● **Aim of the task**
The entries below hold a line with "nframes nchan =>" and a line with "cases mv <;>". Return those lines and all that lie between them, exactly and only.

● **Data for analysis**
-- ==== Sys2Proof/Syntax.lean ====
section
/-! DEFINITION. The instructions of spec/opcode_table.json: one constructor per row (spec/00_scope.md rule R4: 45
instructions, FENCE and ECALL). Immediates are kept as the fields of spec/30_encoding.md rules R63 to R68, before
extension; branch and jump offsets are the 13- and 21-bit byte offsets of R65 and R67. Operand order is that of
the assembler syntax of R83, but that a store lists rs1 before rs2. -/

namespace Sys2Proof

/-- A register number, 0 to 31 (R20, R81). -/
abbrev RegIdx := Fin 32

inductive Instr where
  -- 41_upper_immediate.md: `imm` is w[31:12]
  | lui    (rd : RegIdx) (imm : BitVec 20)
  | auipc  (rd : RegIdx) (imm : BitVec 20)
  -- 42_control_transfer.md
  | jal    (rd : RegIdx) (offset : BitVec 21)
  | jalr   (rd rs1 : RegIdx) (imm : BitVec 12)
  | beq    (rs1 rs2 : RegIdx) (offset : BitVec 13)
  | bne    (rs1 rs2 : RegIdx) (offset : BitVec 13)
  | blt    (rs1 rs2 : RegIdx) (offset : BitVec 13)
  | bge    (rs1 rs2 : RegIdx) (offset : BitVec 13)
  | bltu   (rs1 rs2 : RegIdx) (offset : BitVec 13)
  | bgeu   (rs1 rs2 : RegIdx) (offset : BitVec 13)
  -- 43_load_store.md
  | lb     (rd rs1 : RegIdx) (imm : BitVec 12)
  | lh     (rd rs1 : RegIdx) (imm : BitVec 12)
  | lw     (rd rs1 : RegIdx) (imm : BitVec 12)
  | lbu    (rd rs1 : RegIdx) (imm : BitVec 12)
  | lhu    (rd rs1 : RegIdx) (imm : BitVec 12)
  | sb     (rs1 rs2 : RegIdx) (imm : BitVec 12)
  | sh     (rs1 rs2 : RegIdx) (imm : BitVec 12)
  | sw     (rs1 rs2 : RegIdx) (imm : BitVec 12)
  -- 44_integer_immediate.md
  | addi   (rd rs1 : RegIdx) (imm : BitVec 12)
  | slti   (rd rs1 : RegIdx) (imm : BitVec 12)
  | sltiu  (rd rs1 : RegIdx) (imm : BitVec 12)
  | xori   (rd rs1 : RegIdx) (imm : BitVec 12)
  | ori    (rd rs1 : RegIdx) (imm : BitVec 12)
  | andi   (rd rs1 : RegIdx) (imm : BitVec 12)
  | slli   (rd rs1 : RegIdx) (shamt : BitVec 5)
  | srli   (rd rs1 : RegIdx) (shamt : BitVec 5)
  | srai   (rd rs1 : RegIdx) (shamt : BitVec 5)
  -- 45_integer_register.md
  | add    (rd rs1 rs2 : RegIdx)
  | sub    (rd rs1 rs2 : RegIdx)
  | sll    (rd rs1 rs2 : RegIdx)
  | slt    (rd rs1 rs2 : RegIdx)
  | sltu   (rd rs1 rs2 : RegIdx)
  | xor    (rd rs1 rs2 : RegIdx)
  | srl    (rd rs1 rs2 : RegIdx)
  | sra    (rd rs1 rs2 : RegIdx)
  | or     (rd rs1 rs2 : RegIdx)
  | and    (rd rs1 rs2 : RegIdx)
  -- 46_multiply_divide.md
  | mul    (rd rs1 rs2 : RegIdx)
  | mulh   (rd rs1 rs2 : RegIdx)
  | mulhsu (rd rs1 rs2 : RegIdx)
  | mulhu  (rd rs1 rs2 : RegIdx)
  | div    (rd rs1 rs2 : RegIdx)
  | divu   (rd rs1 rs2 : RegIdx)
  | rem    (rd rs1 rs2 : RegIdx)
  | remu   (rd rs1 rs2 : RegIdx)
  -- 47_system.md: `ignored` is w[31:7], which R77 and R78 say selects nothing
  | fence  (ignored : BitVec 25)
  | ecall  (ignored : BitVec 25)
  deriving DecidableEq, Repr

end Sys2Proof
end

* * *

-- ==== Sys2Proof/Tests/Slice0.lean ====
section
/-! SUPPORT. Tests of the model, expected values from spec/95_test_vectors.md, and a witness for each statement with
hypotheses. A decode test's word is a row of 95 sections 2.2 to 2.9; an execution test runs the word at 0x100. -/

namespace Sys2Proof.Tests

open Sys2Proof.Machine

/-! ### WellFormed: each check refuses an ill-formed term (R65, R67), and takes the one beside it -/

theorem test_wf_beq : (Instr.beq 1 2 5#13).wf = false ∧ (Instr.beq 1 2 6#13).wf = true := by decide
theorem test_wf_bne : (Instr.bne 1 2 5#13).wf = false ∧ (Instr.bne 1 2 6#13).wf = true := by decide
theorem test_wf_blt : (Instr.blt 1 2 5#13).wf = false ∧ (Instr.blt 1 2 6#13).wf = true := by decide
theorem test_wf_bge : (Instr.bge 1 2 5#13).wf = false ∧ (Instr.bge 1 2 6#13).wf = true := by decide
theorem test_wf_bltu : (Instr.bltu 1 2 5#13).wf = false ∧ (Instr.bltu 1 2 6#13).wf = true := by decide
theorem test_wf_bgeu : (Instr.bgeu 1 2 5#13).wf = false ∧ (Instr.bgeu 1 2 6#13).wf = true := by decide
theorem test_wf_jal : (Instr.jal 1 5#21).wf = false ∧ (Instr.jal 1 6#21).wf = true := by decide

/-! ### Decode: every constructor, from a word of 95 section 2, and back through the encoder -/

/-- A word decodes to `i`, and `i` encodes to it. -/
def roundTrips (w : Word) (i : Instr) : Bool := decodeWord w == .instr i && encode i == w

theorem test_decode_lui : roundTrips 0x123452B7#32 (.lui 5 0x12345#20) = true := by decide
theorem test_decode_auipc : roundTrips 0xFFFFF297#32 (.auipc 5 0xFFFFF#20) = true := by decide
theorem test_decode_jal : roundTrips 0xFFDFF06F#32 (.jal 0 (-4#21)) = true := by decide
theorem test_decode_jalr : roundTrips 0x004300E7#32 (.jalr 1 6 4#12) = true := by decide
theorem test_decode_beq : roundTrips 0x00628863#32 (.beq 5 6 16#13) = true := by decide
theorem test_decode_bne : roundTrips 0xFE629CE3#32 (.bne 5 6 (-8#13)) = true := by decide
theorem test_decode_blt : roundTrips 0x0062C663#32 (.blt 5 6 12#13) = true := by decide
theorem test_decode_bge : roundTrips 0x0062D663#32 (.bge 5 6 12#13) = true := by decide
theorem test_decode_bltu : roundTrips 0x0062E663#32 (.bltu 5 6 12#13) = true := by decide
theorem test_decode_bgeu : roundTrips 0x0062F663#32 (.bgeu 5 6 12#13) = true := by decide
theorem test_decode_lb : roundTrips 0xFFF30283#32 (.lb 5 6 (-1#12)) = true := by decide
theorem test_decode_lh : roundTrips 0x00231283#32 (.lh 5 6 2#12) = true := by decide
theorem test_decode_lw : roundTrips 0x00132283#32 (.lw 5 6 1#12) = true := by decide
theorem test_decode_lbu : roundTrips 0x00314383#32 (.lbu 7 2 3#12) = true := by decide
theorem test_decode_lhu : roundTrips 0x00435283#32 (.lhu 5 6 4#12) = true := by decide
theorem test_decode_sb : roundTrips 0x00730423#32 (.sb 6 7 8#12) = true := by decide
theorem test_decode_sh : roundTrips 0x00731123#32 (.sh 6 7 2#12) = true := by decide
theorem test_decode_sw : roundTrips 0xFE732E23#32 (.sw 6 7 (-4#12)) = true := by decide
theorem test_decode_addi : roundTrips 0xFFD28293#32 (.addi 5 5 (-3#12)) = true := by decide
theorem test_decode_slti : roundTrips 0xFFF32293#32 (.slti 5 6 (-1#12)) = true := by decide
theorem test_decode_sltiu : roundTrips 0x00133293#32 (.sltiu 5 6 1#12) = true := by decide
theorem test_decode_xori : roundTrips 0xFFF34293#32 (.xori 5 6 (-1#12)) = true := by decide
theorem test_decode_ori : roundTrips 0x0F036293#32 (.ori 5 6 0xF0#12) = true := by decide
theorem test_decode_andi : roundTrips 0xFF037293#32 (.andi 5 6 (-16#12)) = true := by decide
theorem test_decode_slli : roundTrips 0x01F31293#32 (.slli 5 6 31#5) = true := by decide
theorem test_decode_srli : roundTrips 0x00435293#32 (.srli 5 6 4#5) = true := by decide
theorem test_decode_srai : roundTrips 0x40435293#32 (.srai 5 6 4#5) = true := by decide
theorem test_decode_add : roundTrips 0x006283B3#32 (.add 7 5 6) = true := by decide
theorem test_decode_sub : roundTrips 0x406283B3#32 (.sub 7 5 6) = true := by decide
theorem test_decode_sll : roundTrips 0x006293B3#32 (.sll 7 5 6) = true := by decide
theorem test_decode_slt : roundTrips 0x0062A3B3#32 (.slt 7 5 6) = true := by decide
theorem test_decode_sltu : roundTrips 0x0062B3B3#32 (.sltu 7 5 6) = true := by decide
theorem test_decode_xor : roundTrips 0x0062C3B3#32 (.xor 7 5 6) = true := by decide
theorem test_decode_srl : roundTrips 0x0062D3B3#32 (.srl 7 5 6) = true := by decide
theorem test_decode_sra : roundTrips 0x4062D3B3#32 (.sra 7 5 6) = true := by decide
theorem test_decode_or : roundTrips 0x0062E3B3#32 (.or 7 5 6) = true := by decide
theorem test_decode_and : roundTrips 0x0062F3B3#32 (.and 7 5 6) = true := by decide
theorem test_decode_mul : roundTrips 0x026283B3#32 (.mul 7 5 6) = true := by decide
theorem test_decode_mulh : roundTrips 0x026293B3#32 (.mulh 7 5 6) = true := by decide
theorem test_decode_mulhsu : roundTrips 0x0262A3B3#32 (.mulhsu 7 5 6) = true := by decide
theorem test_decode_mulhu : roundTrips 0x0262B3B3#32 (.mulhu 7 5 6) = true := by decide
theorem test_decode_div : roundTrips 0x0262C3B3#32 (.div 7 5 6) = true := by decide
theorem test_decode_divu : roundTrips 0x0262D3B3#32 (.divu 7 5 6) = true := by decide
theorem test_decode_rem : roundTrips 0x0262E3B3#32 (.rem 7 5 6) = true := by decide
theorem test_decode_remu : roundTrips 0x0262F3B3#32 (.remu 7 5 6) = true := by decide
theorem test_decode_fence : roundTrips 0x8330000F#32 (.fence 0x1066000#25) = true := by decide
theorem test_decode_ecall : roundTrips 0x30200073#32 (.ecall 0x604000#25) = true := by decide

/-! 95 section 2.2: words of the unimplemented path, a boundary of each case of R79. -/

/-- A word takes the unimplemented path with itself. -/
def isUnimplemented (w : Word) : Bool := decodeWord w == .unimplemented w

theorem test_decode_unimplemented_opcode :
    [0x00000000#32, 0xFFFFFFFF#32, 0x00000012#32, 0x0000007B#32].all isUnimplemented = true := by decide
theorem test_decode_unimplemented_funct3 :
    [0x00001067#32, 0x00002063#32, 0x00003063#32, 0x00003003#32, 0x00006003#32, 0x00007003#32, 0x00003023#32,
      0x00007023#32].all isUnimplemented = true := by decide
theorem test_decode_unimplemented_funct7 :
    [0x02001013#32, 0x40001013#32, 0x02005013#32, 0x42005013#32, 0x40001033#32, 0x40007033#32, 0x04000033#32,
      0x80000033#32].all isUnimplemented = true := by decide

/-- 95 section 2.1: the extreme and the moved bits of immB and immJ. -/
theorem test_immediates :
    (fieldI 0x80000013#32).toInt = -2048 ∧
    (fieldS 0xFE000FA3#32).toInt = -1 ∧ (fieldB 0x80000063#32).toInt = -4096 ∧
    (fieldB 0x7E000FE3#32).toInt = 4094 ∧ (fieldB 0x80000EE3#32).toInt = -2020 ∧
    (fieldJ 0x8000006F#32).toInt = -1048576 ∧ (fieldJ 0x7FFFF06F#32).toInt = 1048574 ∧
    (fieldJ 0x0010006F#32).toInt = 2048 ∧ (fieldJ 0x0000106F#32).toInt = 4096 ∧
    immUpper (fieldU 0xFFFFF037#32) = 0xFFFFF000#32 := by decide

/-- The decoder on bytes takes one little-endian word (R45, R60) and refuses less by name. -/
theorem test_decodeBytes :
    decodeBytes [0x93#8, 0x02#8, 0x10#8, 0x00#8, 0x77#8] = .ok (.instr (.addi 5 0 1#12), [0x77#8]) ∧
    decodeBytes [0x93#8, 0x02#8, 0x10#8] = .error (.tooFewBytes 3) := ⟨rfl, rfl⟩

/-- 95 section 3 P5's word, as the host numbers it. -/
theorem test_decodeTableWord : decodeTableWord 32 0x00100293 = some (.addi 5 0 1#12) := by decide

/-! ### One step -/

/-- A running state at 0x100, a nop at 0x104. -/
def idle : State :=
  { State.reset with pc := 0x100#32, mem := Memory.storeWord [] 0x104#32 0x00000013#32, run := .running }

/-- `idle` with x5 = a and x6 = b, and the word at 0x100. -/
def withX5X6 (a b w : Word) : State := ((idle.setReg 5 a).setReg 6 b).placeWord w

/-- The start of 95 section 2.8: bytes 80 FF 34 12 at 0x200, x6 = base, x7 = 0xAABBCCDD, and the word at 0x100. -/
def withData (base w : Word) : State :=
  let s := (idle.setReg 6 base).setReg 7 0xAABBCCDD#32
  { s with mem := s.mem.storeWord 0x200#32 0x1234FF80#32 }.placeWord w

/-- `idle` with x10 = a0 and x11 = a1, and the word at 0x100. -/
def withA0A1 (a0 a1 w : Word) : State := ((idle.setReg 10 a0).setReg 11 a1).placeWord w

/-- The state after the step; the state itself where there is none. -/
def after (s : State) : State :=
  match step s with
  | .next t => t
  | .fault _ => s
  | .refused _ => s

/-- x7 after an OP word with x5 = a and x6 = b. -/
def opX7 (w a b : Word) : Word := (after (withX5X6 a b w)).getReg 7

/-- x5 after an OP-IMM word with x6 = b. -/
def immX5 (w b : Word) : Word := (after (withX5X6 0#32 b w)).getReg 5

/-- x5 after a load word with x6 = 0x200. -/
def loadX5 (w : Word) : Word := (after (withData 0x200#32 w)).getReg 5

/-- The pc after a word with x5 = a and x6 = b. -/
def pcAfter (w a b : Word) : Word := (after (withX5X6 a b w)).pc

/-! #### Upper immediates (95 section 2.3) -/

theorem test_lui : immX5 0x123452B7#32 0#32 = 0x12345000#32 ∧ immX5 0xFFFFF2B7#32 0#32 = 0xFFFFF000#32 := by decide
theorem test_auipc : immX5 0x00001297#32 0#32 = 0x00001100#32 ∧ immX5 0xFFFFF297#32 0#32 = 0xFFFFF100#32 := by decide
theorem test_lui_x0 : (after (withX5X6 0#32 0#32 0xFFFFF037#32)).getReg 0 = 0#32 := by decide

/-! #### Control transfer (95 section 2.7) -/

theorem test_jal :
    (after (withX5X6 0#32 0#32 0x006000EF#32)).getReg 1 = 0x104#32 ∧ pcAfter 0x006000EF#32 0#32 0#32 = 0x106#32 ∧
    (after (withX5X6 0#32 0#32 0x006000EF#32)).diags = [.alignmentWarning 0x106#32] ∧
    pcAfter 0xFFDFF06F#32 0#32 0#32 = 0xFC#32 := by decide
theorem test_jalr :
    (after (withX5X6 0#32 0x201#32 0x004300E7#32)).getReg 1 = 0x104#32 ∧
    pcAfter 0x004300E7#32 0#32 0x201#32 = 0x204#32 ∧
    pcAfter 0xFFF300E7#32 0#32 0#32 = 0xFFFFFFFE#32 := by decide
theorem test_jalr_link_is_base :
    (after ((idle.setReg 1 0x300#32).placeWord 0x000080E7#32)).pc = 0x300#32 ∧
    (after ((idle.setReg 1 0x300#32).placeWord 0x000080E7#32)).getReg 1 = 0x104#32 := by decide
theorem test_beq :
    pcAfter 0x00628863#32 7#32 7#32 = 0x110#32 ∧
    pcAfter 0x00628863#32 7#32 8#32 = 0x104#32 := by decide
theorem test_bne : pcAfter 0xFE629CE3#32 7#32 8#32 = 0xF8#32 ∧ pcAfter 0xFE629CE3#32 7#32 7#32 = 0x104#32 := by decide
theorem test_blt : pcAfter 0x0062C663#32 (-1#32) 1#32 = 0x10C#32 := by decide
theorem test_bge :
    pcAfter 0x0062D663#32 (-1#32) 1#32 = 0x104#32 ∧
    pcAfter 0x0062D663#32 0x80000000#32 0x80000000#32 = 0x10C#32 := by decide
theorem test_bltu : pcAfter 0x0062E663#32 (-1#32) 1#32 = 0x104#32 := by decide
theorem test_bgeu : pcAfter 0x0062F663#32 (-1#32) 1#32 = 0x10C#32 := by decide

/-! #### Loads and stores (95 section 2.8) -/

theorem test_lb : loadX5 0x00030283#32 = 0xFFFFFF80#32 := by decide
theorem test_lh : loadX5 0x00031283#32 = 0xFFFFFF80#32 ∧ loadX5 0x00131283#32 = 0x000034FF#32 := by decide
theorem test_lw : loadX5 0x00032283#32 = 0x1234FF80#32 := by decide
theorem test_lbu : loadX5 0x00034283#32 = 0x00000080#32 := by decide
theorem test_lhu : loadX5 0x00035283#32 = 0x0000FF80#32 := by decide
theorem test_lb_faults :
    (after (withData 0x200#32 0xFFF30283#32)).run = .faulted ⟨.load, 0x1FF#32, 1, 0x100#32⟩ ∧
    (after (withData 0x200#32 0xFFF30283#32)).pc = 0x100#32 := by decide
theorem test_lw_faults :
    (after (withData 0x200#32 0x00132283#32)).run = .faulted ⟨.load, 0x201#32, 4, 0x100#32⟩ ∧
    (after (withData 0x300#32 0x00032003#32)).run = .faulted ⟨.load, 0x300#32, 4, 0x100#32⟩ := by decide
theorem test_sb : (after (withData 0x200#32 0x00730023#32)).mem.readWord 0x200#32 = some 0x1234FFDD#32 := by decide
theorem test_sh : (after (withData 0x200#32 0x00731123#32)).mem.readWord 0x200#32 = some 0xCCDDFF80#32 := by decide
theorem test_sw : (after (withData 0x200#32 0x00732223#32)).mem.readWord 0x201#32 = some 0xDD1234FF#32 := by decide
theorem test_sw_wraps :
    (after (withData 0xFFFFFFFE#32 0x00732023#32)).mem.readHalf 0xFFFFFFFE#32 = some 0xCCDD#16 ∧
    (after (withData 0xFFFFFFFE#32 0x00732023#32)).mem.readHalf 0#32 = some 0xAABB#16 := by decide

* * *

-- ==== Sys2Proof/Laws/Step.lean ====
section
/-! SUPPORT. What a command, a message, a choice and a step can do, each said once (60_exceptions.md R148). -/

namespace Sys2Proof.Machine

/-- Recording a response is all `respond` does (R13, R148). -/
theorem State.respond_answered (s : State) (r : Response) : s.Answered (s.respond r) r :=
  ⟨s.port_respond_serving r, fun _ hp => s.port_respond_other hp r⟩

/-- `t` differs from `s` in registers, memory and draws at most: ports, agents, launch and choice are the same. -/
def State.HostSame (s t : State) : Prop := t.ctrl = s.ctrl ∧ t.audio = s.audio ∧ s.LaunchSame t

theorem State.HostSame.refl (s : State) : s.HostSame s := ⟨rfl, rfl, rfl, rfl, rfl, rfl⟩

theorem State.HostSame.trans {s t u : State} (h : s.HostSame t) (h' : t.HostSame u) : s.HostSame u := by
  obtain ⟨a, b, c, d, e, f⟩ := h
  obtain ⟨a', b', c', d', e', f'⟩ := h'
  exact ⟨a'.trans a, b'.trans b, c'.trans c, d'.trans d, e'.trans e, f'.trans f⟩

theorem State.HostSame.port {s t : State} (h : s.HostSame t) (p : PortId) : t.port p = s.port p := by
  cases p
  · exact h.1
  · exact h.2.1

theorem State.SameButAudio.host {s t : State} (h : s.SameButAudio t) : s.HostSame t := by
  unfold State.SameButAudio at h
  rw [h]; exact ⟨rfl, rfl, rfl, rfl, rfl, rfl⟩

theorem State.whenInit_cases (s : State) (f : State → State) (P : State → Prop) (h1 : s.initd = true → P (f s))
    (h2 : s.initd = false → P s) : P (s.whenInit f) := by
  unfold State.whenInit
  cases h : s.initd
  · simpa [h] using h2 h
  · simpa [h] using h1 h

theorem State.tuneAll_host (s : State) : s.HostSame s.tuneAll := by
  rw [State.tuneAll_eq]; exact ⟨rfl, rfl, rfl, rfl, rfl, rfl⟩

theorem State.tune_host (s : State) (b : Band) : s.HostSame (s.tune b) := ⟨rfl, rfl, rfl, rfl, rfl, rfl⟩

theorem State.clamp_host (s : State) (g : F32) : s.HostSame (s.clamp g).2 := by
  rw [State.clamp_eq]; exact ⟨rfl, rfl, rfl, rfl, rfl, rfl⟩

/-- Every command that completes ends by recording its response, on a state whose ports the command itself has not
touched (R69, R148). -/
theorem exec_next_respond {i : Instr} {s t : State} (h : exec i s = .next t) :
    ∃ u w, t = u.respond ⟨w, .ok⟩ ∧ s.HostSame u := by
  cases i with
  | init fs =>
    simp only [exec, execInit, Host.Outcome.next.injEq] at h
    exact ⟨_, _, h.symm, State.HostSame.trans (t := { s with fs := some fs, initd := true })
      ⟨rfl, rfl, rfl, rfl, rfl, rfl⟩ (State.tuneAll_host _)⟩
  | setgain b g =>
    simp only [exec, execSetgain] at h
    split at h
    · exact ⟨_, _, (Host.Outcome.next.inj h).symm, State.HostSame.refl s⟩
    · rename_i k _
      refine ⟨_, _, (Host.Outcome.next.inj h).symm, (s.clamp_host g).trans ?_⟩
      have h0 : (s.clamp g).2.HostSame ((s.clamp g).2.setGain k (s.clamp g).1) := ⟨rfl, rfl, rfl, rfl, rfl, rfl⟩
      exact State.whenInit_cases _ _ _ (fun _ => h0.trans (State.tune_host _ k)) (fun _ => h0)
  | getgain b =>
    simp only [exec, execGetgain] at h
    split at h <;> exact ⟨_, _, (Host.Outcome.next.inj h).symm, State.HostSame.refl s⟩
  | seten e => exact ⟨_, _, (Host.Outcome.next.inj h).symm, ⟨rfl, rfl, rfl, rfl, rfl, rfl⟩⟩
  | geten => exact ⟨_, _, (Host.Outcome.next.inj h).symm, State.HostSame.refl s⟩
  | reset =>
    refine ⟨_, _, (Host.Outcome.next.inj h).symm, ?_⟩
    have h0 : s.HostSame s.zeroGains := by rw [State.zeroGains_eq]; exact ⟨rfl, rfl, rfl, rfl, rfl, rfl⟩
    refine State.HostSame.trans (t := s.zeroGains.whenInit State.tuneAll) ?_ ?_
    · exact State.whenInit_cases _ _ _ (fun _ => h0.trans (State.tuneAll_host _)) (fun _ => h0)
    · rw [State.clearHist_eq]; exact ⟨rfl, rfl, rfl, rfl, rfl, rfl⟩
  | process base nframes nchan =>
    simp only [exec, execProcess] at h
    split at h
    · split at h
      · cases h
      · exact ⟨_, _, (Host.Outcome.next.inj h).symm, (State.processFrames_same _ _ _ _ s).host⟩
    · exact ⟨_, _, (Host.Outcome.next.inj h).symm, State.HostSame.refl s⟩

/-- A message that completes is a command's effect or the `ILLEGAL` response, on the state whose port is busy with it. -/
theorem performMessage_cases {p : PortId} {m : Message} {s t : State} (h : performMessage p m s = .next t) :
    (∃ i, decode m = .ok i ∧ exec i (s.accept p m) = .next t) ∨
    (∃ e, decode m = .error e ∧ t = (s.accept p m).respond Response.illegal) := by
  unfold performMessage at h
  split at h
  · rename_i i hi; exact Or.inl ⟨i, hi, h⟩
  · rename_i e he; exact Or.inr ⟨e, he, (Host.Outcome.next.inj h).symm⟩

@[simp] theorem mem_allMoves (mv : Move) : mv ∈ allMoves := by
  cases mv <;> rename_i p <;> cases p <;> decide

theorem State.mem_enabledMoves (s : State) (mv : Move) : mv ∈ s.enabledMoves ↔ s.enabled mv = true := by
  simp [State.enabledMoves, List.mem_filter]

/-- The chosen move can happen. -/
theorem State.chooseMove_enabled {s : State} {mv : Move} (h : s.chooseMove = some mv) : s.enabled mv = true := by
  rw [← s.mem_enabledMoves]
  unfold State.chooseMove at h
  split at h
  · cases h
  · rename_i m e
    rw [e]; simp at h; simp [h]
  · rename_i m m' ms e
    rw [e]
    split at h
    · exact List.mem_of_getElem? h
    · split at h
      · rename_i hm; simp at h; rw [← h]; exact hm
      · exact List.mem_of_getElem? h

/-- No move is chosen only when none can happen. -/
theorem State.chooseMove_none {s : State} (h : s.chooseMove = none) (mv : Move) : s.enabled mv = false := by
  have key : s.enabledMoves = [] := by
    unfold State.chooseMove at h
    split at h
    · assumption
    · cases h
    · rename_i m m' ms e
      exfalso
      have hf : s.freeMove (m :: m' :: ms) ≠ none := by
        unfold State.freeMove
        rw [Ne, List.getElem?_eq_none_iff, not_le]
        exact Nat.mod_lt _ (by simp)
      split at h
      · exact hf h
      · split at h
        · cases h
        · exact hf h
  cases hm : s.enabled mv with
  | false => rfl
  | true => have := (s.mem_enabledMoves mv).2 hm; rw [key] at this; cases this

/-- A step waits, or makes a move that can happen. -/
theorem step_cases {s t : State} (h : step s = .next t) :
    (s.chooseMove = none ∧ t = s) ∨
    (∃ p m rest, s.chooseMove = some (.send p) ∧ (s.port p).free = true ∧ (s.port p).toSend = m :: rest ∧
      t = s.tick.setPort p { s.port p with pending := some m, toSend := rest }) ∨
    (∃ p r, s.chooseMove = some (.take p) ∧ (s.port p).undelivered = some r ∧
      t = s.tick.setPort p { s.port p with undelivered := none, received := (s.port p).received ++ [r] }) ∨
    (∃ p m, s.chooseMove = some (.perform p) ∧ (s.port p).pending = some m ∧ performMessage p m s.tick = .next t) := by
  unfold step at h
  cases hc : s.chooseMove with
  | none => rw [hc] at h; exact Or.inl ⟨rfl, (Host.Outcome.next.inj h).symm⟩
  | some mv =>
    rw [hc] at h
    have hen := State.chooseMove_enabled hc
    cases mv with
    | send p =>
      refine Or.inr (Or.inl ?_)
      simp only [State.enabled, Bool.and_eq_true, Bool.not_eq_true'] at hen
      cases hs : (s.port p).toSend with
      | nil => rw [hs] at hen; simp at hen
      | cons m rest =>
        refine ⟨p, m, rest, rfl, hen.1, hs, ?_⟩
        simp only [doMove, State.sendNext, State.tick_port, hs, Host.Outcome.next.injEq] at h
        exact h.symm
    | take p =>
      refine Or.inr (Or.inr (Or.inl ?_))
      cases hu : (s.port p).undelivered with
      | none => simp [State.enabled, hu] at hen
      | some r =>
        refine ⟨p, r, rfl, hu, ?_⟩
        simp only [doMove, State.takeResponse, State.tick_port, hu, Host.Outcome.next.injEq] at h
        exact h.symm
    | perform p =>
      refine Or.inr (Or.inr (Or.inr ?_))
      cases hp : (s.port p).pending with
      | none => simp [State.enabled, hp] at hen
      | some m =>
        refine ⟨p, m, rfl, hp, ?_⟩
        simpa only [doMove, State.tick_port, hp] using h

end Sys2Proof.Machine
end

● **Solution to this task**
  | process base nframes nchan =>
    simp only [exec, execProcess] at h
    split at h
    · split at h
      · cases h
      · exact ⟨_, _, (Host.Outcome.next.inj h).symm, (State.processFrames_same _ _ _ _ s).host⟩
    · exact ⟨_, _, (Host.Outcome.next.inj h).symm, State.HostSame.refl s⟩

/-- A message that completes is a command's effect or the `ILLEGAL` response, on the state whose port is busy with it. -/
theorem performMessage_cases {p : PortId} {m : Message} {s t : State} (h : performMessage p m s = .next t) :
    (∃ i, decode m = .ok i ∧ exec i (s.accept p m) = .next t) ∨
    (∃ e, decode m = .error e ∧ t = (s.accept p m).respond Response.illegal) := by
  unfold performMessage at h
  split at h
  · rename_i i hi; exact Or.inl ⟨i, hi, h⟩
  · rename_i e he; exact Or.inr ⟨e, he, (Host.Outcome.next.inj h).symm⟩

@[simp] theorem mem_allMoves (mv : Move) : mv ∈ allMoves := by
  cases mv <;> rename_i p <;> cases p <;> decide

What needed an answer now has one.